Exercise prompt: Copy exactly the stretch of data below from the line with "s.vaultrd := rfl" through the line with "s.mats := rfl", including both of those lines.

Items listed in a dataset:
====

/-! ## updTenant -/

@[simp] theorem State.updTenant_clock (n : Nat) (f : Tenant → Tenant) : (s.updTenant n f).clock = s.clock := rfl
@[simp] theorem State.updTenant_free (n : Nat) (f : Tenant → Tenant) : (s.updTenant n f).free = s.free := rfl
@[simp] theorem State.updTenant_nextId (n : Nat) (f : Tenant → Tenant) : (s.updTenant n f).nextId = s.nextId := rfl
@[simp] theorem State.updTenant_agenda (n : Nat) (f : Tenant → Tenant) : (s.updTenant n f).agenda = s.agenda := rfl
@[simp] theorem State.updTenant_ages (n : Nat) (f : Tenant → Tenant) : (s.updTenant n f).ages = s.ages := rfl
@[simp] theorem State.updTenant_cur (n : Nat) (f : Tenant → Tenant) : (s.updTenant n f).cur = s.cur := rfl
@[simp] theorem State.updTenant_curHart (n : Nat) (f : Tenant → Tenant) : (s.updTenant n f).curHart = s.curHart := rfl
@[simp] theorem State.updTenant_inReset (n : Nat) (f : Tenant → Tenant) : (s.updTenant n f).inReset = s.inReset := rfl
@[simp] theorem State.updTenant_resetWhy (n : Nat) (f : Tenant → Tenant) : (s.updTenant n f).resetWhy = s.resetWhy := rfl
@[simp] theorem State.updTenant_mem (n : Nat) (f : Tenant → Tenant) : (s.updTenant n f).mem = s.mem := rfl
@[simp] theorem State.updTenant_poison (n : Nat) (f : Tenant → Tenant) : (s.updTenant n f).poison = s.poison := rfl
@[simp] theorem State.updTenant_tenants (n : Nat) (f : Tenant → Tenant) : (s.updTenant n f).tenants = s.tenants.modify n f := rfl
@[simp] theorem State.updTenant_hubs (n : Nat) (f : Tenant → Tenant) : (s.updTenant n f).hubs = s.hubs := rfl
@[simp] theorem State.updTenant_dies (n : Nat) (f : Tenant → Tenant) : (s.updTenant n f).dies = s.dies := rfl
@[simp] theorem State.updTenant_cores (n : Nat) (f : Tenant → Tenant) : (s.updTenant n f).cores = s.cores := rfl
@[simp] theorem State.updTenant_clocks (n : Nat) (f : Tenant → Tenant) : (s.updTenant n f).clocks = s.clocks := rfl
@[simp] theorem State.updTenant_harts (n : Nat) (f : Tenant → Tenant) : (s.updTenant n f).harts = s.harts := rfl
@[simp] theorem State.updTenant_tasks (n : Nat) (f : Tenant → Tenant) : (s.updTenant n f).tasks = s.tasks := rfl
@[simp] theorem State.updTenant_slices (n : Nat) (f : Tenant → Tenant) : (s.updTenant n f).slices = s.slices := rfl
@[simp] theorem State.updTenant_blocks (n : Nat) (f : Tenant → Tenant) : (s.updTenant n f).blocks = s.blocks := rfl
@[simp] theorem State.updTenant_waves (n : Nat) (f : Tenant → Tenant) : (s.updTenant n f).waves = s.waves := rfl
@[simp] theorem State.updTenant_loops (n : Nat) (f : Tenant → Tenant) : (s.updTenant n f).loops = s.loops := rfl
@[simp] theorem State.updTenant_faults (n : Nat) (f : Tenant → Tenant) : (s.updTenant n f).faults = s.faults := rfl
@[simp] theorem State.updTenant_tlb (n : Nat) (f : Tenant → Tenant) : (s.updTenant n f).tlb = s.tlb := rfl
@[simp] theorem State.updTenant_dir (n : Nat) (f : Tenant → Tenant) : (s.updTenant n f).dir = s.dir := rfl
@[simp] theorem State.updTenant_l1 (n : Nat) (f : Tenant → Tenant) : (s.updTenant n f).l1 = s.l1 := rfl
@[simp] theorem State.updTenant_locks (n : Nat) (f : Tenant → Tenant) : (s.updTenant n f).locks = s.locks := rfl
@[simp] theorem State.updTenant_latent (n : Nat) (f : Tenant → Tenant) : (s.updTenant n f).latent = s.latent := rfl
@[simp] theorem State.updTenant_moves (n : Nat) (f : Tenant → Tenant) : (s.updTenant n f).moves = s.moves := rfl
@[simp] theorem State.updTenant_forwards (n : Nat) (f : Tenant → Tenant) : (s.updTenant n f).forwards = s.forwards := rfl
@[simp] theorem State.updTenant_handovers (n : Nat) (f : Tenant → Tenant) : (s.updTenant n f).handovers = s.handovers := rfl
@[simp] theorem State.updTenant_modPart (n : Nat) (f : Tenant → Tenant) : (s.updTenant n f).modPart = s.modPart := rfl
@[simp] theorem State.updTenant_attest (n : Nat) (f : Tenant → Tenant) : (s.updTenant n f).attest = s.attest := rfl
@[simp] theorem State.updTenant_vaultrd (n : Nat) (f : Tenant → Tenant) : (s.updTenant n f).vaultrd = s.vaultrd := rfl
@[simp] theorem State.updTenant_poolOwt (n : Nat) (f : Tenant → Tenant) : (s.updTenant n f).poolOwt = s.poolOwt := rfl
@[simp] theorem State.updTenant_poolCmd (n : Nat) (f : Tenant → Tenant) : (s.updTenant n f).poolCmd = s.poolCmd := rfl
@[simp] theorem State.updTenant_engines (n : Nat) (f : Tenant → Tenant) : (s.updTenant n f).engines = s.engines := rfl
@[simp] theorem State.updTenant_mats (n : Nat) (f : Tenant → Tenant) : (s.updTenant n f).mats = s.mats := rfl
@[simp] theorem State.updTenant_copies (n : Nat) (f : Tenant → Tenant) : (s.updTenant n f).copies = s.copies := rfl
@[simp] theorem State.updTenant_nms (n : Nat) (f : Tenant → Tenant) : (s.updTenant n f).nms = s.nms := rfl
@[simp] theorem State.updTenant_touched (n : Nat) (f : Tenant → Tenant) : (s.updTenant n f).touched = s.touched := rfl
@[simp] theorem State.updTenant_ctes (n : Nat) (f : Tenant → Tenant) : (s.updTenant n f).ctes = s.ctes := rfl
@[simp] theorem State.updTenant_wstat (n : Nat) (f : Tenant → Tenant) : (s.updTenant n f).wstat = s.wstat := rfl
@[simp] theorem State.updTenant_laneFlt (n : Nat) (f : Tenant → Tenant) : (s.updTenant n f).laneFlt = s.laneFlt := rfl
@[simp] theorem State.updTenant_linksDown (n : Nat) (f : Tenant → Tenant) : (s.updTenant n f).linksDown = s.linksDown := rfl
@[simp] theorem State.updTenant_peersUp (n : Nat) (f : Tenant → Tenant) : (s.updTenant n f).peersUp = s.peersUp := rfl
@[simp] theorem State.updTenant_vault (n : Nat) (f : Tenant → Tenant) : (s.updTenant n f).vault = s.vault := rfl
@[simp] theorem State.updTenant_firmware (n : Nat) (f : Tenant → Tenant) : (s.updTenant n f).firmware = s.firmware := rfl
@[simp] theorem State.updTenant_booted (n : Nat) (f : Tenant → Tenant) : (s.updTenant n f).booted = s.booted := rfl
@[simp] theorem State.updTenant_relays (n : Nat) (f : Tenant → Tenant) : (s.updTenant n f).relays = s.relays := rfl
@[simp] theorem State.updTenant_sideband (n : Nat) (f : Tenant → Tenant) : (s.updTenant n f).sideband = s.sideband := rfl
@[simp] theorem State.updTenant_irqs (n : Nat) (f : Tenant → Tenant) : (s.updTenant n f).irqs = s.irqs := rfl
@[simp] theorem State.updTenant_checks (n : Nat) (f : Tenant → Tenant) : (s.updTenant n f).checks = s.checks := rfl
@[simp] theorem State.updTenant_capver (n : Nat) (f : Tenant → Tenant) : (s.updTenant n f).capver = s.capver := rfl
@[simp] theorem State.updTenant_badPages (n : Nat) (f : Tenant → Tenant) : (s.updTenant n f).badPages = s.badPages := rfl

====

Expected answer:
@[simp] theorem State.updTenant_vaultrd (n : Nat) (f : Tenant → Tenant) : (s.updTenant n f).vaultrd = s.vaultrd := rfl
@[simp] theorem State.updTenant_poolOwt (n : Nat) (f : Tenant → Tenant) : (s.updTenant n f).poolOwt = s.poolOwt := rfl
@[simp] theorem State.updTenant_poolCmd (n : Nat) (f : Tenant → Tenant) : (s.updTenant n f).poolCmd = s.poolCmd := rfl
@[simp] theorem State.updTenant_engines (n : Nat) (f : Tenant → Tenant) : (s.updTenant n f).engines = s.engines := rfl
@[simp] theorem State.updTenant_mats (n : Nat) (f : Tenant → Tenant) : (s.updTenant n f).mats = s.mats := rfl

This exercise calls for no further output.